### DIRECTIONS
Repeat the records below exactly, beginning at the first line and finishing with the line that contains "def Region.cycleAt (r".

[Stored items]
■ ■ ■ ■

-- ==== Sys2Proof/Machine/Rows.lean ====
section
/-! DEFINITION. The S-rows: what each kind does in its issue cycle (R174-R186, R243, R244, R327). A row acts in the region of the
executing site, whose ROWIX is the row's own index. -/

namespace Sys2Proof.Machine

/-- The region in which a row issues, and its number. -/
def State.rowRegion (s : State) : Region := s.region s.site.g
def State.setRowRegion (s : State) (r : Region) : State := s.setRegion s.site.g r

/-- The kind of the row at an index; 12 where the queue has no such row (R67). -/
def Region.kindAt (r : Region) (ix : Nat) : Nat := (r.rows[ix]?).elim 12 fun w => bits64 w 60 4

/-- Its issue-cycle field. -/
def Region.cycleAt (r : Region) (ix : Nat) : Nat := (r.rows[ix]?).elim 0 fun w => bits64 w 24 24

/-- Whether the row at ROWIX lies in the body of the loop span that is open (R178). -/
def Region.inBody (r : Region) : Bool :=
  match r.span with
  | some sp => decide (sp.row < r.rowix) && decide (r.rowix < sp.endl)
  | none => false

/-- A row that a loop body does not permit: a configuration fault (R178). -/
def State.outsideBody (s : State) (f : State → State) : Out :=
  if s.rowRegion.inBody then .next (s.detect s.site.g 2) else .next (f s)

/-- STEP: its phase and stage-enable field are broadcast in this cycle (R175). -/
def execStepRow (h : RowHdr) (phase : BitVec 5) (s : State) : Out :=
  s.outsideBody fun s => s.setRowRegion { s.rowRegion with step := some (h, phase.toNat) }

/-! ### Loop spans (R177-R182) -/

/-- The ENDL row of a LOOP row: the first after it that names it; past the queue where there is none. -/
def Region.endlOf (r : Region) (row : Nat) : Nat :=
  (((List.range r.rows.length).filter fun i => decide (row < i)).find? fun i =>
    r.kindAt i == 2 && (r.rows[i]?).elim false fun w => bits64 w 0 12 == row).getD r.rows.length

/-- Results and egress of an ended span belong to no iteration: they are settled (R181). -/
def Land.settled : Land → Land
  | .exitf _ => .exitf none
  | .egress e => .egress { e with iter := none, settled := true }
  | w => w

def Region.endSpan (r : Region) : Region :=
  { r with
    span := none,
    egress := r.egress.map (fun e => { e with iter := none, settled := true }),
    flight := r.flight.map (fun f => { f with what := f.what.settled }) }

/-- LOOP: a loop span opens with iteration 0 admitted (R177). -/
def execLoopRow (h : RowHdr) (ii : BitVec 5) (count : BitVec 19) (s : State) : Out :=
  s.outsideBody fun s =>
    let r := s.rowRegion.endSpan
    s.setRowRegion { r with
      modc := 0, itern := 1, gr := { r.gr with rexit := false },
      span := some {
        row := r.rowix, hdr := h, base := h.cycle.toNat, ii := ii.toNat + 1, count := count.toNat,
        endl := r.endlOf r.rowix, v := 0, stopped := count == 1, exited := false, exitMin := none, e := 0, boundary := false,
        epil := 0, since := 0 } }

/-- ENDL: at the first boundary after admission has stopped it ends the span, or begins its drain where EPIL rows follow; one
that closes no open span does nothing (R182). -/
def execEndl (_h : RowHdr) (_row : BitVec 12) (s : State) : Out :=
  s.outsideBody fun s =>
    let r := s.rowRegion
    match r.span with
    | some sp =>
      if r.rowix = sp.endl then
        if r.kindAt (r.rowix + 1) = 4 then s.setRowRegion { r with span := some { sp with epil := r.rowix, boundary := false } }
        else s.setRowRegion r.endSpan
      else s
    | none => s

/-- EPIL: its header governs one interval of the drain; one outside a drain does nothing (R182). -/
def execEpil (h : RowHdr) (s : State) : Out :=
  s.outsideBody fun s =>
    let r := s.rowRegion
    match r.span with
    | some sp =>
      if sp.epil ≠ 0 then s.setRowRegion { r with span := some { sp with hdr := h, epil := r.rowix, since := 0, boundary := false } }
      else s
    | none => s

/-- An egress of a squashed iteration. -/
def Egress.above (x : Egress) (e : Int) : Bool :=
  match x.iter with
  | some i => decide (e < i)
  | none => false

/-- A result in flight after an exit: the egress of a squashed iteration is removed (R180, R181). -/
def Land.squash (e : Int) : Land → Land
  | .egress x => if x.above e then .nothing else .egress x
  | w => w

/-- The loop exits: admission stops, iterations above E are squashed, their egress is discarded (R180, R181). -/
def Region.exit (r : Region) (sp : Span) : Region :=
  let e := sp.exitMin.getD ((r.itern : Int) - 1)
  { r with
    span := some { sp with stopped := true, exited := true, e := e },
    egress := r.egress.filter (fun x => !x.above e),
    flight := r.flight.map (fun f => { f with what := f.what.squash e }) }

/-- EXIT: in a span it tests REXIT and exits the loop; outside one it acts as END where REXIT is 1 (R180, R183). -/
def execExitRow (_h : RowHdr) (s : State) : Out :=
  let r := s.rowRegion
  match r.span with
  | some sp => .next (if r.gr.rexit && !sp.exited then s.setRowRegion (r.exit sp) else s)
  | none => .next (if r.gr.rexit then s.beginDrain s.site.g .endRow else s)

/-! ### Matrix passes (R327) -/

/-- One tile's part of an MPASS row. -/
def State.startPass (s : State) (acc : Nat) (int clear : Bool) (n : Nat) (t : Nat) : State :=
  let r := s.rowRegion
  let tl := s.tile t
  if tl.busy r.rc then s.detect s.site.g 2
  else
    let u := s.touchAcc s.site.g t acc
    u.setTile t { (if clear then tl.clearAcc acc else tl) with pass := some ⟨acc, int, n, r.rc⟩ }

/-- MPASS: a pass starts in every tile of the region; a busy array is a configuration fault (R327). -/
def execMpass (_h : RowHdr) (acc : BitVec 2) (int clear : Bool) (groups : BitVec 12) (s : State) : Out :=
  .next (s.each (s.rowRegion.tileIds s.site.g) fun t k => t.startPass acc.toNat int clear (groups.toNat + 1) k)

/-! ### Rows that settle, wait and close -/

/-- FORM: the region settles for 64 unheld cycles (R243). -/
def execForm (_h : RowHdr) (_w : BitVec 4) (_ht : BitVec 3) (s : State) : Out :=
  s.outsideBody fun s => s.setRowRegion { s.rowRegion with settle := true }

/-- FORM_SETTLING_END (R243): the settling has run its 64 cycles. -/
def execFormSettlingEnd (g : Nat) (s : State) : Out :=
  let r := s.region g
  if r.settle && decide (64 ≤ r.relapsed) then .next (s.setRegion g { r with settle := false }) else .next s

/-- RECONF: the window closes and the region waits for the switch (R244). -/
def execReconf (_h : RowHdr) (x : BitVec 16) (s : State) : Out := s.outsideBody fun s => s.beginDrain s.site.g (.reconf x.toNat)

/-- The streams queued, running or stalled on one of the ports, by AGU and run (R184). -/
def State.streamsOn (s : State) (g : Nat) (ports : List Nat) : List (Nat × Nat) :=
  (s.agus.filter fun p =>
    (p.2.st == .queued || p.2.st == .running || p.2.st == .stalled)
      && (match p.2.attach with
        | some (_, h) => h == g
        | none => false)
      && ports.contains (fld p.2.aword.toNat 13 4)).map fun p => (p.1, p.2.run)

/-- BARRIER: the region holds until the ports of its mask are quiet (R184). -/
def execBarrier (_h : RowHdr) (ports : BitVec 16) (s : State) : Out :=
  s.outsideBody fun s =>
    let ps := (List.range 16).filter ports.getLsbD
    s.setRowRegion { s.rowRegion with waits := s.rowRegion.waits ++ [.barrier ps (s.streamsOn s.site.g ps)] }

/-- COMMIT: the window closes and the next one opens at this row (R144). -/
def execCommit (_h : RowHdr) (s : State) : Out := .next (s.beginDrain s.site.g .commit)

/-- WAITQ: the region holds until the port is ready (R185). -/
def execWaitq (_h : RowHdr) (port : BitVec 4) (s : State) : Out :=
  .next (s.setRowRegion { s.rowRegion with waits := s.rowRegion.waits ++ [.queue port.toNat] })

/-- END: the tile-task ends at the boundary, when every word issued before has landed (R172, R186). -/
def execEndRow (_h : RowHdr) (s : State) : Out := s.outsideBody fun s => s.beginDrain s.site.g .endRow

/-! ### Iterations (R177) -/

/-- ITERATION_ADMISSION (R177): at the wrap that begins interval V, iteration V is admitted while admission has not stopped; the
last one of a count, or number 524,287, stops it. -/
def execIterationAdmission (g : Nat) (s : State) : Out :=
  let r := s.region g
  match r.span with
  | some sp =>
    if !sp.stopped && sp.v == r.itern then
      let n := r.itern + 1
      .next (s.setRegion g { r with itern := n, span := some { sp with stopped := n == sp.count || (sp.count == 0 && n == 524287) } })
    else .next s
  | none => .next s

/-! ### Shares of the commit buffer (R191, R203) -/

/-- Bytes of a port's share that an egress takes. -/
def Egress.share (e : Egress) (p : Nat) : Nat :=
  match e.kind with
  | .stage q ws _ => if q = p then 4 * ws.length else 0
  | .frag q _ => if q = p then 16 else 0
  | .scratch _ => 0

/-- Bytes of the commit buffer that it takes. -/
def Egress.size (e : Egress) : Nat :=
  match e.kind with
  | .stage _ ws _ => 4 * ws.length
  | .frag _ _ => 16
  | .scratch bs => bs.length

/-- The egress among the results in flight. -/
def Region.flying (r : Region) : List Egress :=
  r.flight.filterMap fun f => match f.what with
    | .egress e => some e
    | _ => none

/-- Bytes a port has in the buffer, released or not: each egress from its cycle +4 (R191, R203; log 23). -/
def Region.shareOf (r : Region) (p : Nat) : Nat := ((r.egress ++ r.released).map fun e => e.share p).sum

/-- Bytes of a port that are still in flight: they come into the buffer at their cycle +4, when it must have room for them (R191). -/
def Region.inFlightOf (r : Region) (p : Nat) : Nat := (r.flying.map fun e => e.share p).sum

/-- A port's share. -/
def portShare : Nat := 65536

/-- Whether a wait of a BARRIER or WAITQ row is over (R184, R185). -/
def State.waitOver (s : State) (g : Nat) : Wait → Bool
  | .barrier ports runs =>
    let r := s.region g
    (runs.all fun p => !((s.streamsOn g ports).contains p)) && ports.all fun p => !(s.portOut r p) || r.shareOf p == 0
  | .queue p =>
    let r := s.region g
    if s.portIn r p then decide (2 ≤ (r.queue p).length)
    else if s.portOut r p then decide (r.shareOf p + 128 ≤ portShare)
    else true

end Sys2Proof.Machine
end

■ ■ ■ ■

### PROBLEM SOLUTION
-- ==== Sys2Proof/Machine/Rows.lean ====
section
/-! DEFINITION. The S-rows: what each kind does in its issue cycle (R174-R186, R243, R244, R327). A row acts in the region of the
executing site, whose ROWIX is the row's own index. -/

namespace Sys2Proof.Machine

/-- The region in which a row issues, and its number. -/
def State.rowRegion (s : State) : Region := s.region s.site.g
def State.setRowRegion (s : State) (r : Region) : State := s.setRegion s.site.g r

/-- The kind of the row at an index; 12 where the queue has no such row (R67). -/
def Region.kindAt (r : Region) (ix : Nat) : Nat := (r.rows[ix]?).elim 12 fun w => bits64 w 60 4

/-- Its issue-cycle field. -/
def Region.cycleAt (r : Region) (ix : Nat) : Nat := (r.rows[ix]?).elim 0 fun w => bits64 w 24 24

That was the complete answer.